[[ Entries supplied, beginning ]]

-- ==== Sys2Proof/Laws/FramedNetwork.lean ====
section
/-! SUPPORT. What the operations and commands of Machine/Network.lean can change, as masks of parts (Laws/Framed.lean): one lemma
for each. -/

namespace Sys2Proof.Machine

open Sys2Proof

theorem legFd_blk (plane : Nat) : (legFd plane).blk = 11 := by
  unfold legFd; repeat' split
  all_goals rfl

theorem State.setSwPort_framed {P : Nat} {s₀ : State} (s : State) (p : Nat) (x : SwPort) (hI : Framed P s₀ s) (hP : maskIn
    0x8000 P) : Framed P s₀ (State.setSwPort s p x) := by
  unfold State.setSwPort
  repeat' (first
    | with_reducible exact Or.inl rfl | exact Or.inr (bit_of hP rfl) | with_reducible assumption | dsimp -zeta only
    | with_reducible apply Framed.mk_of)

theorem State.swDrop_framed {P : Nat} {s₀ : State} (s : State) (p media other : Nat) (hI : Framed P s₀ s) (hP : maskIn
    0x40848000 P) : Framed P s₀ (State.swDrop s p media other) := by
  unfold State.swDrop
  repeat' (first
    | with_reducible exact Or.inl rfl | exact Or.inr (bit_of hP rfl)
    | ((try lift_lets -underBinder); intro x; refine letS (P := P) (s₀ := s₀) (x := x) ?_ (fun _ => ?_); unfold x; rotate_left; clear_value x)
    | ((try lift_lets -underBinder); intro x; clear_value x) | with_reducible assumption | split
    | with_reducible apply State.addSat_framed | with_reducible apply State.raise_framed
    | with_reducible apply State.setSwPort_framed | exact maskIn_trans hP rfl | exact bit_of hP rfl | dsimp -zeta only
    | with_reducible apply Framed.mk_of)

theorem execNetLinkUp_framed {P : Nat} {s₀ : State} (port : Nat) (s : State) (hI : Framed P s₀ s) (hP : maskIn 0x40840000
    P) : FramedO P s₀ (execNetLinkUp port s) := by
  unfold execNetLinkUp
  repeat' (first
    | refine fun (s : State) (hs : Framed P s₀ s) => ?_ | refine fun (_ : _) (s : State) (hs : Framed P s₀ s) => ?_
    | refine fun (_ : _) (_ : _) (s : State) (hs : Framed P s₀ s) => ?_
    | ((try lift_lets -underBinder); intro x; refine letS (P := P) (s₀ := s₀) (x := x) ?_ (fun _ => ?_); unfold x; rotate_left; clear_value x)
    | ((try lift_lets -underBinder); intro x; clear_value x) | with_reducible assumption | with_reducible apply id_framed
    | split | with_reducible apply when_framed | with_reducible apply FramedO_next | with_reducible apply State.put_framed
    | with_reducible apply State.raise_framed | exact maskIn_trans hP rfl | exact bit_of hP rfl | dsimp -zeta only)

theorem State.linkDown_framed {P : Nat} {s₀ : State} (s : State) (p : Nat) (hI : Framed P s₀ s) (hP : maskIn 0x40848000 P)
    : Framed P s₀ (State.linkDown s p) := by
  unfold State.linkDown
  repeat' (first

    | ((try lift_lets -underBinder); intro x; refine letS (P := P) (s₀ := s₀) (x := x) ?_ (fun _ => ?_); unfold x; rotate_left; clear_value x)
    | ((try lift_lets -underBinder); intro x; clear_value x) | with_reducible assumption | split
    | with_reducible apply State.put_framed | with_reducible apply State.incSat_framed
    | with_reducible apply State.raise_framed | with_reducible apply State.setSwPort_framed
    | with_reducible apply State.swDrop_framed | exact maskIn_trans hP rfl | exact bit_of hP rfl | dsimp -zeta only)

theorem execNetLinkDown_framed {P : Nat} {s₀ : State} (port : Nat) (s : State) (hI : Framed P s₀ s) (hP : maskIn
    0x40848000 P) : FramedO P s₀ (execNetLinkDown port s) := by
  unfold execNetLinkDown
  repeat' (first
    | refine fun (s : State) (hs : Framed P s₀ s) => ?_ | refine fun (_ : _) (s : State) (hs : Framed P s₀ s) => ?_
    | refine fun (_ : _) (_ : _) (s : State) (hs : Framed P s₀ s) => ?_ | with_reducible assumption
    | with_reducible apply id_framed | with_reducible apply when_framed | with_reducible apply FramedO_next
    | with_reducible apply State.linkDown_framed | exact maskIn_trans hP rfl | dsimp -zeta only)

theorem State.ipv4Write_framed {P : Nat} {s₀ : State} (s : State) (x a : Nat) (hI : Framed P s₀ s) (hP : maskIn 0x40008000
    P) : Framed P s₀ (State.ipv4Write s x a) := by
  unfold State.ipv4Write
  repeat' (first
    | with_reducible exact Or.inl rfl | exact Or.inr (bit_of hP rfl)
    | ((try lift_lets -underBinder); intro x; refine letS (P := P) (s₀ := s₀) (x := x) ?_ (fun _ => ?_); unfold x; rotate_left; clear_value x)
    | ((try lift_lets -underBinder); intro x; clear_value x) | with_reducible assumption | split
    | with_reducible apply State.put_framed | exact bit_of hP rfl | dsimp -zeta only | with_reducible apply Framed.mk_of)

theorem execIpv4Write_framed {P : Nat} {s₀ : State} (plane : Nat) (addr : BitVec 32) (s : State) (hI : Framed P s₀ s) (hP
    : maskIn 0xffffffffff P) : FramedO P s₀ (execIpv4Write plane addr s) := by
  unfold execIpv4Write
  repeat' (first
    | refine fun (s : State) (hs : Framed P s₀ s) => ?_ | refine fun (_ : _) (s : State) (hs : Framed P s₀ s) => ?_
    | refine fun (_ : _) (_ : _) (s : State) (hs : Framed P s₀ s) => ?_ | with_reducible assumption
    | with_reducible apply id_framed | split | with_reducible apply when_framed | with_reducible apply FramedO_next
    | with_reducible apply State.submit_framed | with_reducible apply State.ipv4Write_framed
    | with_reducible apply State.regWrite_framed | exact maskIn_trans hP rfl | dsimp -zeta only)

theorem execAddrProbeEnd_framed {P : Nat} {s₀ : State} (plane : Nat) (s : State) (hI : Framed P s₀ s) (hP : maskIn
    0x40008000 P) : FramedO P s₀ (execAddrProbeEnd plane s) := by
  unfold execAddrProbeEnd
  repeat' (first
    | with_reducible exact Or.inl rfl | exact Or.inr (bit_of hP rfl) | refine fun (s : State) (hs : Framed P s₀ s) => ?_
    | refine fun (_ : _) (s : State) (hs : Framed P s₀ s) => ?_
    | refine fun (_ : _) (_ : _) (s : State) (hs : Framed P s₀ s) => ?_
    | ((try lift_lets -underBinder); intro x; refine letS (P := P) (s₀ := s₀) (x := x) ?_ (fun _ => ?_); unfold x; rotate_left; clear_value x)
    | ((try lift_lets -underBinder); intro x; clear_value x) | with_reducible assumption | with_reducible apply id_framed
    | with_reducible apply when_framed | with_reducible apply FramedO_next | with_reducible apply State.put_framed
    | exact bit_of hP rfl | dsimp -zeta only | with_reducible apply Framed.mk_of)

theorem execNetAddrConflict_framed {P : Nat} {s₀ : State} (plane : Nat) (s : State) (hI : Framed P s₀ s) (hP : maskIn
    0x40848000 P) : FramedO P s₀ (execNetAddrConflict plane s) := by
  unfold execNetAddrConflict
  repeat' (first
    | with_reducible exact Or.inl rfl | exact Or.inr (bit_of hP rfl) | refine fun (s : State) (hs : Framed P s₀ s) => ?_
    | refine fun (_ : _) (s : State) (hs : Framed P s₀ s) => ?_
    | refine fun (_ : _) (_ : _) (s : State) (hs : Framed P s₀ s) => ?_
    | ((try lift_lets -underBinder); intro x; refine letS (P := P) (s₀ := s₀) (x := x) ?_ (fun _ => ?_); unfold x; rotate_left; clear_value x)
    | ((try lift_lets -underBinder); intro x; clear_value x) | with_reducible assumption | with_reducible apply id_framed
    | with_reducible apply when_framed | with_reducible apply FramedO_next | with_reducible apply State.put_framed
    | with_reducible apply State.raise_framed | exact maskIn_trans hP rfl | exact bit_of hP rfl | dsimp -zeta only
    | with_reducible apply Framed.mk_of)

[[ Entries supplied, end ]]

• _Task prompt_: Once you find the line with "assumption | dsimp -zeta only" above, print it and every line after it up to and including the line with "State.addSat_framed | with_reducible apply State.raise_framed", exactly as written and nothing else.

• _Exercise result_:
    | with_reducible exact Or.inl rfl | exact Or.inr (bit_of hP rfl) | with_reducible assumption | dsimp -zeta only
    | with_reducible apply Framed.mk_of)

theorem State.swDrop_framed {P : Nat} {s₀ : State} (s : State) (p media other : Nat) (hI : Framed P s₀ s) (hP : maskIn
    0x40848000 P) : Framed P s₀ (State.swDrop s p media other) := by
  unfold State.swDrop
  repeat' (first
    | with_reducible exact Or.inl rfl | exact Or.inr (bit_of hP rfl)
    | ((try lift_lets -underBinder); intro x; refine letS (P := P) (s₀ := s₀) (x := x) ?_ (fun _ => ?_); unfold x; rotate_left; clear_value x)
    | ((try lift_lets -underBinder); intro x; clear_value x) | with_reducible assumption | split
    | with_reducible apply State.addSat_framed | with_reducible apply State.raise_framed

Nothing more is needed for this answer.